==== THE DATA
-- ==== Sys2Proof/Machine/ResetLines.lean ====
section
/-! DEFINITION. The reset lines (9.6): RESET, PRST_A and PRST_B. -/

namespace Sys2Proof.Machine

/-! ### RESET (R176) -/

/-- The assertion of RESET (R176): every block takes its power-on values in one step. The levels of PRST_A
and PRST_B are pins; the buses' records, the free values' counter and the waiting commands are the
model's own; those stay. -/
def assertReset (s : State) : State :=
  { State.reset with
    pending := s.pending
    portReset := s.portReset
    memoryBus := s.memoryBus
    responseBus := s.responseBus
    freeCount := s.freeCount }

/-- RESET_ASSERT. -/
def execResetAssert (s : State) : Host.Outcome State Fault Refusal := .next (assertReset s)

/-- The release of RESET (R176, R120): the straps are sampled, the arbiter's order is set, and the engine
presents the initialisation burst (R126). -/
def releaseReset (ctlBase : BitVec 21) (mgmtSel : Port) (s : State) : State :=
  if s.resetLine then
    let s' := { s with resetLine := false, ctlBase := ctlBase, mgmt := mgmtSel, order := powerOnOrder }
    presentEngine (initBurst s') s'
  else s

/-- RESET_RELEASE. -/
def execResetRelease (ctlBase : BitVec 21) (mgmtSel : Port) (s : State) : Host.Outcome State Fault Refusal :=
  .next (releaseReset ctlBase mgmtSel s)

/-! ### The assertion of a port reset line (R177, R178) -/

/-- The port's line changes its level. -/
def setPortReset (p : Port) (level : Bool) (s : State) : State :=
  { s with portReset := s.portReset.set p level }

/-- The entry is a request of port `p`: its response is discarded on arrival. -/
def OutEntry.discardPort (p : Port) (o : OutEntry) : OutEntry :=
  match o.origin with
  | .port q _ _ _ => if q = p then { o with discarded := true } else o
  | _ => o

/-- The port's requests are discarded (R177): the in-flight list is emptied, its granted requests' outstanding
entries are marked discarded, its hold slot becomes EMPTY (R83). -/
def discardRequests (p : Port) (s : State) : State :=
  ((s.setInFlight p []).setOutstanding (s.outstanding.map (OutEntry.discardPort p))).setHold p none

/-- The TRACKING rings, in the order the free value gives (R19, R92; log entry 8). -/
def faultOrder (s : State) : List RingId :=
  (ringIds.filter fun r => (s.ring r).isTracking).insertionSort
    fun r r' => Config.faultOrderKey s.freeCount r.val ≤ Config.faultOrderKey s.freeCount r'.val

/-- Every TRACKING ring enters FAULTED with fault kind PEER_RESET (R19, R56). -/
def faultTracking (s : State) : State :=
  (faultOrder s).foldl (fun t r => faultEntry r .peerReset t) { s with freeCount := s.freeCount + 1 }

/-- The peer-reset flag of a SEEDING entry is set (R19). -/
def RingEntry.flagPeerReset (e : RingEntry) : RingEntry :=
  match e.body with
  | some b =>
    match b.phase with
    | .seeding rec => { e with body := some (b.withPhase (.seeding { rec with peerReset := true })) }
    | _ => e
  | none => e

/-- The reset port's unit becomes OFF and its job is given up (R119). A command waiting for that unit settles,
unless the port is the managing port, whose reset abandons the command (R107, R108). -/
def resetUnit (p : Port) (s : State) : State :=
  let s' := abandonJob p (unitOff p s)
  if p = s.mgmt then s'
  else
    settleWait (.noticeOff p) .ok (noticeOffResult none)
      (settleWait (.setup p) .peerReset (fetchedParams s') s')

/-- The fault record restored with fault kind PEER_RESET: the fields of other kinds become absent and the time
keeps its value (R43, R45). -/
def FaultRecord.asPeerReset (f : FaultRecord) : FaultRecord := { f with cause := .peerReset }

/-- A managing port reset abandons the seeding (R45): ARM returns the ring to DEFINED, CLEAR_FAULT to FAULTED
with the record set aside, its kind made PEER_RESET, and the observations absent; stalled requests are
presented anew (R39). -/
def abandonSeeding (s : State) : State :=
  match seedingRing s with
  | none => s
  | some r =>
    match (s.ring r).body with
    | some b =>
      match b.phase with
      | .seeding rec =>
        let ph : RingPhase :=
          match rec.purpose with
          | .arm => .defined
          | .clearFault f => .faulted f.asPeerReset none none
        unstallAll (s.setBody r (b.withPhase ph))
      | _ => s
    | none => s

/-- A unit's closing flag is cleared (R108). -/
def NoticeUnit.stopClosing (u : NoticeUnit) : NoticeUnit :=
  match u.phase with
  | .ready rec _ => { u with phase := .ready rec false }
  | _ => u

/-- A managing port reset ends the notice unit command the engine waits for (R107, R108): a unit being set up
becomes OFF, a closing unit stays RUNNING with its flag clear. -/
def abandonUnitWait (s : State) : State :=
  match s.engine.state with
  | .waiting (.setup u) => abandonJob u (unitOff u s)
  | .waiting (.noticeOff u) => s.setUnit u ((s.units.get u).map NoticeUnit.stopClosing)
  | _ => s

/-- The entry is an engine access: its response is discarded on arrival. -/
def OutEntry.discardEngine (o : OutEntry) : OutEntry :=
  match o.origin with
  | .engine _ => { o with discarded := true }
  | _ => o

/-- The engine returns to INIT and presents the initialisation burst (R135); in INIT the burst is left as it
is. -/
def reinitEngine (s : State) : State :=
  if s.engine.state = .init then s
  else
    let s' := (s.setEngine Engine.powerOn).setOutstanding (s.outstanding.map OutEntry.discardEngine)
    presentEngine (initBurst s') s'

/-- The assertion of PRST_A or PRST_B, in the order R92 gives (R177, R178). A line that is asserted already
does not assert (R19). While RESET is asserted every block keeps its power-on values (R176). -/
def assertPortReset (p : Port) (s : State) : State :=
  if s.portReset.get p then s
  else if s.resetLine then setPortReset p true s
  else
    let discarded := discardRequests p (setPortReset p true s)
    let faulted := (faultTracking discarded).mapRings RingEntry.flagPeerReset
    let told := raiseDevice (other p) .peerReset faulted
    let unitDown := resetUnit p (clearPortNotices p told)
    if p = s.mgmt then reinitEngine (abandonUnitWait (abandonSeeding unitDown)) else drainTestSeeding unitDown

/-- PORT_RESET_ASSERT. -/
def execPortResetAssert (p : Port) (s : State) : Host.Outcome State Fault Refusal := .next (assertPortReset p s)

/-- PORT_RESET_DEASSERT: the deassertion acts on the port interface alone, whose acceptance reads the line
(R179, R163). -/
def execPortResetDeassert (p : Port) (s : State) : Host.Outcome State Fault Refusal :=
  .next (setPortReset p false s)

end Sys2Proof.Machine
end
========
==== THE DATA
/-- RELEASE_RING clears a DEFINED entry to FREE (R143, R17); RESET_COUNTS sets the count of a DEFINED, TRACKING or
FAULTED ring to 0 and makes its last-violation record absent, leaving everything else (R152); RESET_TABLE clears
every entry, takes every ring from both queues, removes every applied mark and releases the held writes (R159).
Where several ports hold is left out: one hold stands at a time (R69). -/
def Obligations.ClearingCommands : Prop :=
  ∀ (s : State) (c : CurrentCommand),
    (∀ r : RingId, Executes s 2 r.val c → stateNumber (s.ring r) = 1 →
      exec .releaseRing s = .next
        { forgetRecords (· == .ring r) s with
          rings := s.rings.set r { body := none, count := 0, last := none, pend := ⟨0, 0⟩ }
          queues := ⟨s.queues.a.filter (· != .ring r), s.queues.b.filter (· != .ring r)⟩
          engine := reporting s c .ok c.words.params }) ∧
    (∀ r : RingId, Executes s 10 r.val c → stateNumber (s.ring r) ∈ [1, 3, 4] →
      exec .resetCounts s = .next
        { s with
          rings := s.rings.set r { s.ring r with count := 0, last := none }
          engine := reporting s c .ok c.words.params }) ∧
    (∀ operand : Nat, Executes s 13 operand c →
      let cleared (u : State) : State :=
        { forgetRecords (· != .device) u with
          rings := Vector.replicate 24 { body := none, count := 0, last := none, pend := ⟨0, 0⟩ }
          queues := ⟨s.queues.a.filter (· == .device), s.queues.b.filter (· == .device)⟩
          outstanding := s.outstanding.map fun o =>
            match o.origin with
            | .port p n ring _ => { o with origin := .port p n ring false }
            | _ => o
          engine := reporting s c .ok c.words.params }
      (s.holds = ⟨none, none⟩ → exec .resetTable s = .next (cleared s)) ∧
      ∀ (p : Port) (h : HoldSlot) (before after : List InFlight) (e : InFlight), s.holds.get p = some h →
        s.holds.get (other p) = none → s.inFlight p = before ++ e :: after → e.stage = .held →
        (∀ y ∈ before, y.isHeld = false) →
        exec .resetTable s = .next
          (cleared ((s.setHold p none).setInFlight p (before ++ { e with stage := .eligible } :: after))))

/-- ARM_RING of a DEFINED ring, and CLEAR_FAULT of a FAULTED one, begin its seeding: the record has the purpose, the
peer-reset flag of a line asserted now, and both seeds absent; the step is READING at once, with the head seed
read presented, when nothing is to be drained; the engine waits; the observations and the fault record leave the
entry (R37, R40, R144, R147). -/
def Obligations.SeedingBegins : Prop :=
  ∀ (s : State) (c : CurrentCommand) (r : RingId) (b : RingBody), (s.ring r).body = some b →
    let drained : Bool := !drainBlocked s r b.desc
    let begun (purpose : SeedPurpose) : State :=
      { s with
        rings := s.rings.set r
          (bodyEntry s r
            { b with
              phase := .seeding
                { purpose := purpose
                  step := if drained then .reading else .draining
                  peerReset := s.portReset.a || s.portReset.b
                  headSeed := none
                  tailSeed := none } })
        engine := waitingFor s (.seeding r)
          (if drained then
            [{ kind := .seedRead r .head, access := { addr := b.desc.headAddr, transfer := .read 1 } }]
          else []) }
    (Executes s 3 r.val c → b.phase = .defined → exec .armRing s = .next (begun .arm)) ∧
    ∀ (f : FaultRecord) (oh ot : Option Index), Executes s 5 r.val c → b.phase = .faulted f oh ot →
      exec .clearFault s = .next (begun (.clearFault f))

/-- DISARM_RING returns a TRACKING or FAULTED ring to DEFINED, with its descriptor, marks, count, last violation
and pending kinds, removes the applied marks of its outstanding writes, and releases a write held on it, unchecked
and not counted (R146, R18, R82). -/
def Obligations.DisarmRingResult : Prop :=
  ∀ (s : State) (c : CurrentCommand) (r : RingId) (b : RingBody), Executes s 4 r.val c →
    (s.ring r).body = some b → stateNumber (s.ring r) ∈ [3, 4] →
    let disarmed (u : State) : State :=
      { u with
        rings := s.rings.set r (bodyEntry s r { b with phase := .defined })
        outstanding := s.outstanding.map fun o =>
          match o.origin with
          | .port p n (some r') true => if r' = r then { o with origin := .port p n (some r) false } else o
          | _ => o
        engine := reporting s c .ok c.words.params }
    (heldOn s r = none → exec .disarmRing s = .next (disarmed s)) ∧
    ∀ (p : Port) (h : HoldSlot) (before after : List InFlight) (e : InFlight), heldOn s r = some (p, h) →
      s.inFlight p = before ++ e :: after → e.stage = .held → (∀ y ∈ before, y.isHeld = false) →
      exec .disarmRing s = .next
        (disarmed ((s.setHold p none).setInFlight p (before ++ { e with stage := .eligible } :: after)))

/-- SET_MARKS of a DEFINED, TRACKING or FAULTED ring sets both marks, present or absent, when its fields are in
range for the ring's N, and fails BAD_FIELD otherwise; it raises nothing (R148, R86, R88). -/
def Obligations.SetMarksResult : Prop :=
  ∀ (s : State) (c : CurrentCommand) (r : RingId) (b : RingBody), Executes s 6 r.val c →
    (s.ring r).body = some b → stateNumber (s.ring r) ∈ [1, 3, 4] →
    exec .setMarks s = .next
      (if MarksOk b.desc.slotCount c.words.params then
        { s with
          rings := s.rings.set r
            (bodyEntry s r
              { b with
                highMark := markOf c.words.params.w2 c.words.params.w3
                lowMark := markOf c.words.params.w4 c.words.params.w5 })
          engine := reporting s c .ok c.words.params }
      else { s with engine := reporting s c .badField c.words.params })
========
==== THE DATA
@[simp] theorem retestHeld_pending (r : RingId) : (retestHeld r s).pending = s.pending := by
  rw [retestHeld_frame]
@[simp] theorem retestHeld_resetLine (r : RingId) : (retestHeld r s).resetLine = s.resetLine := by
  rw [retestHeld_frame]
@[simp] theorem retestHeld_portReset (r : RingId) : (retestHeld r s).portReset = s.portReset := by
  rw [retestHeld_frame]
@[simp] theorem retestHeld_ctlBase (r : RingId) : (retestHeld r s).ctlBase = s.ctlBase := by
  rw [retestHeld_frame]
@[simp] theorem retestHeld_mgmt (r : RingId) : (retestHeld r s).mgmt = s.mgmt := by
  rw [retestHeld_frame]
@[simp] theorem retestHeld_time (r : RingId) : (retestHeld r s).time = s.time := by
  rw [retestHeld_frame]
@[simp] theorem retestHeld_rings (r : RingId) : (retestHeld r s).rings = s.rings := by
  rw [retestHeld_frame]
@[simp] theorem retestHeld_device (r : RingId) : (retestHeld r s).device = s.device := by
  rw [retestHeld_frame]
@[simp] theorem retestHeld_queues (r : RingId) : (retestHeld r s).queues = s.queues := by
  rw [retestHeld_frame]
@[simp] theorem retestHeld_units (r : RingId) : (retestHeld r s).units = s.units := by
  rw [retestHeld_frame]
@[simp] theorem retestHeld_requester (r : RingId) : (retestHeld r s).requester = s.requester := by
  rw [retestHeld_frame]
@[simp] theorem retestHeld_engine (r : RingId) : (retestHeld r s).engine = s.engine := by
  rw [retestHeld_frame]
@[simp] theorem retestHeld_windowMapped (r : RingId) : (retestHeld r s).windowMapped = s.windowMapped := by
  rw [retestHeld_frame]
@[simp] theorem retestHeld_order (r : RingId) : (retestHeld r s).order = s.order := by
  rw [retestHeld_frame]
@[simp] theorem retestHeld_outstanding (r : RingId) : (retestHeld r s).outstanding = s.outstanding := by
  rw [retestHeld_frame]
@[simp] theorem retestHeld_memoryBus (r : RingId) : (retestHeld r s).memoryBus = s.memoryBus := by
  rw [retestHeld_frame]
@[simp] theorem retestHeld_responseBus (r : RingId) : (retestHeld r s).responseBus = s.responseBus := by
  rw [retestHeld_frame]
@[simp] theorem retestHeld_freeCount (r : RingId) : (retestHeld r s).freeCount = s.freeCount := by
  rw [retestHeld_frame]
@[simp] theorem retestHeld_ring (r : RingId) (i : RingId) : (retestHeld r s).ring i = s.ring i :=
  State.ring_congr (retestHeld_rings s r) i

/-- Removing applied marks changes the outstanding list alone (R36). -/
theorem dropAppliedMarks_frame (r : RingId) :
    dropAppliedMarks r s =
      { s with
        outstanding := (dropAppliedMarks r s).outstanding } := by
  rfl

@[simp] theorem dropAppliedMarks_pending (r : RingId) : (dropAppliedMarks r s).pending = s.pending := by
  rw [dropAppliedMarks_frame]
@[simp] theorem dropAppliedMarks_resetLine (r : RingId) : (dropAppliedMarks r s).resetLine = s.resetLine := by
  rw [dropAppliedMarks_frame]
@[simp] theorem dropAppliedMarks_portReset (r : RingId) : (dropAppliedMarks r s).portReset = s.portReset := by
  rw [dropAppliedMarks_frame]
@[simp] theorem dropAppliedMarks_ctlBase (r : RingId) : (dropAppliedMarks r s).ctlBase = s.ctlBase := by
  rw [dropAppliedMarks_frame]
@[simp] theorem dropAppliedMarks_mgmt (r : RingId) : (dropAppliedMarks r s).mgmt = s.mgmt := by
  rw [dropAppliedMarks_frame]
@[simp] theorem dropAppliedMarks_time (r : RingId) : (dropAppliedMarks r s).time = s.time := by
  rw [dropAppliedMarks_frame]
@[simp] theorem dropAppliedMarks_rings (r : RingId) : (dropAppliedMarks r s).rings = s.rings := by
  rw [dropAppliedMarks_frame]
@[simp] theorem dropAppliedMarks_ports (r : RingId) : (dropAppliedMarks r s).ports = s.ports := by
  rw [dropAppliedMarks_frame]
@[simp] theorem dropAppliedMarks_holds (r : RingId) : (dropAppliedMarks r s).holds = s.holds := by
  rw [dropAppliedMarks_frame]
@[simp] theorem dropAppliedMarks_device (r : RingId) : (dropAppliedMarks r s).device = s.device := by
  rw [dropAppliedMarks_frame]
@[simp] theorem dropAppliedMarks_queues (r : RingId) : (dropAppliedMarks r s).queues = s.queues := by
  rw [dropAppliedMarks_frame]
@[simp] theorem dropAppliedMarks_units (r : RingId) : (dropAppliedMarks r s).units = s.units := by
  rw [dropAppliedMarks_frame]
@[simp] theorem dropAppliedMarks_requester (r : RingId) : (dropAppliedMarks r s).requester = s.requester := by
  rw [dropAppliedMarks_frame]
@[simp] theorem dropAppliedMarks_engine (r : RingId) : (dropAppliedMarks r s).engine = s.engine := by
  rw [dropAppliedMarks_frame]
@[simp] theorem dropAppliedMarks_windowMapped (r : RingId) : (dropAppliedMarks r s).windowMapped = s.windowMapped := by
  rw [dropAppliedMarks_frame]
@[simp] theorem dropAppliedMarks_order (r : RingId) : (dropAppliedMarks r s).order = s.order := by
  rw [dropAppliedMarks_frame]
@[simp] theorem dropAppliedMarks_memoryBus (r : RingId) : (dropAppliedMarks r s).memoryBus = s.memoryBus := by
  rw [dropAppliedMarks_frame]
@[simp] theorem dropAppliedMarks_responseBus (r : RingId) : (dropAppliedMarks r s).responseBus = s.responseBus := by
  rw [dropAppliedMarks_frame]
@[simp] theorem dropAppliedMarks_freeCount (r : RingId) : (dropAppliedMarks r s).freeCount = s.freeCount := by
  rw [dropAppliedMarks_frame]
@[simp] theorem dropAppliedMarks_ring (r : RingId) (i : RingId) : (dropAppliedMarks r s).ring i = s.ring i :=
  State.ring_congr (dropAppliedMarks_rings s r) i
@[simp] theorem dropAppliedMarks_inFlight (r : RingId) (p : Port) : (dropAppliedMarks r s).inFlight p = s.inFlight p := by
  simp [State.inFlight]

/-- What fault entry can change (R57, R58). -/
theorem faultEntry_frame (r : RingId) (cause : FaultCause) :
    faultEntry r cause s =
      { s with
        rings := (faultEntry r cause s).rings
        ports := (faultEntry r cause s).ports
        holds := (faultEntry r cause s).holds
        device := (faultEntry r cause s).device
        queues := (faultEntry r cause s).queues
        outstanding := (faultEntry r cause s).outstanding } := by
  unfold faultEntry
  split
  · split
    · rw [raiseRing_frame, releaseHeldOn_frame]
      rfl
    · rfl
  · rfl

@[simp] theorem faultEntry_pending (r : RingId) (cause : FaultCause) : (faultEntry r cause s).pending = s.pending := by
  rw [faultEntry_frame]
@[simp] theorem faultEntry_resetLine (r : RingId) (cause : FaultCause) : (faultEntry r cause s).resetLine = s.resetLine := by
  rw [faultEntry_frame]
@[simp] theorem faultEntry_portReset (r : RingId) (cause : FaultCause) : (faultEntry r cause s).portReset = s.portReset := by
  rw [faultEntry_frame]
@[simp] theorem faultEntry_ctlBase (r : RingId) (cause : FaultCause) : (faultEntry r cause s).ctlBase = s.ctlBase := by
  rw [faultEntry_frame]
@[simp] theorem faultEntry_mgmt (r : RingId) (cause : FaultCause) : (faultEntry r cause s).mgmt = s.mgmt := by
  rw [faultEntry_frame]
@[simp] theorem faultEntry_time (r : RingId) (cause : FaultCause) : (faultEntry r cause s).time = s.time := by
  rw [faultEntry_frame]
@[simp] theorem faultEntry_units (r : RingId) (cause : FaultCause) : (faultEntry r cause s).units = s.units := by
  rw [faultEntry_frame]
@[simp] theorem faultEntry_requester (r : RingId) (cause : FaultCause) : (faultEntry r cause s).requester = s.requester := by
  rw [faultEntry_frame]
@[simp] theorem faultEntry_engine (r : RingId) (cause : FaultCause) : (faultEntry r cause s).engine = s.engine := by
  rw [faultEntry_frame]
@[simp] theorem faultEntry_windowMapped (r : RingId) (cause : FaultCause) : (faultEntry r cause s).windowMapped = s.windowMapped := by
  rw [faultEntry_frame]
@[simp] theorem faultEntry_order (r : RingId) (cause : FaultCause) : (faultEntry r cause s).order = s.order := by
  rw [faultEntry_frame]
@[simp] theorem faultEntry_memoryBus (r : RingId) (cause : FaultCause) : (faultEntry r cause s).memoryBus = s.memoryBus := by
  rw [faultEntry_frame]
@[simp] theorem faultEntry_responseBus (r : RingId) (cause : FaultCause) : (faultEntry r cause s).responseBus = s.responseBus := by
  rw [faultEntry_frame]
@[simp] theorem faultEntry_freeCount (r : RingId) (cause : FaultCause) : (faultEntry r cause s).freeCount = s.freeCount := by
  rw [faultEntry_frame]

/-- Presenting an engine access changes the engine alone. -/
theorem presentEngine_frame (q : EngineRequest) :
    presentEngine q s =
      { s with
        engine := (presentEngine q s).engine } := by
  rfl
========
[DESCRIPTION OF THE TASK]:
Return a word-for-word copy of the lines above from the one holding "def Obligations.SeedingBegins : Prop" through the one holding "4 r.val c →", with both of them included and nothing besides.

[TASK RESPONSE]:
def Obligations.SeedingBegins : Prop :=
  ∀ (s : State) (c : CurrentCommand) (r : RingId) (b : RingBody), (s.ring r).body = some b →
    let drained : Bool := !drainBlocked s r b.desc
    let begun (purpose : SeedPurpose) : State :=
      { s with
        rings := s.rings.set r
          (bodyEntry s r
            { b with
              phase := .seeding
                { purpose := purpose
                  step := if drained then .reading else .draining
                  peerReset := s.portReset.a || s.portReset.b
                  headSeed := none
                  tailSeed := none } })
        engine := waitingFor s (.seeding r)
          (if drained then
            [{ kind := .seedRead r .head, access := { addr := b.desc.headAddr, transfer := .read 1 } }]
          else []) }
    (Executes s 3 r.val c → b.phase = .defined → exec .armRing s = .next (begun .arm)) ∧
    ∀ (f : FaultRecord) (oh ot : Option Index), Executes s 5 r.val c → b.phase = .faulted f oh ot →
      exec .clearFault s = .next (begun (.clearFault f))

/-- DISARM_RING returns a TRACKING or FAULTED ring to DEFINED, with its descriptor, marks, count, last violation
and pending kinds, removes the applied marks of its outstanding writes, and releases a write held on it, unchecked
and not counted (R146, R18, R82). -/
def Obligations.DisarmRingResult : Prop :=
  ∀ (s : State) (c : CurrentCommand) (r : RingId) (b : RingBody), Executes s 4 r.val c →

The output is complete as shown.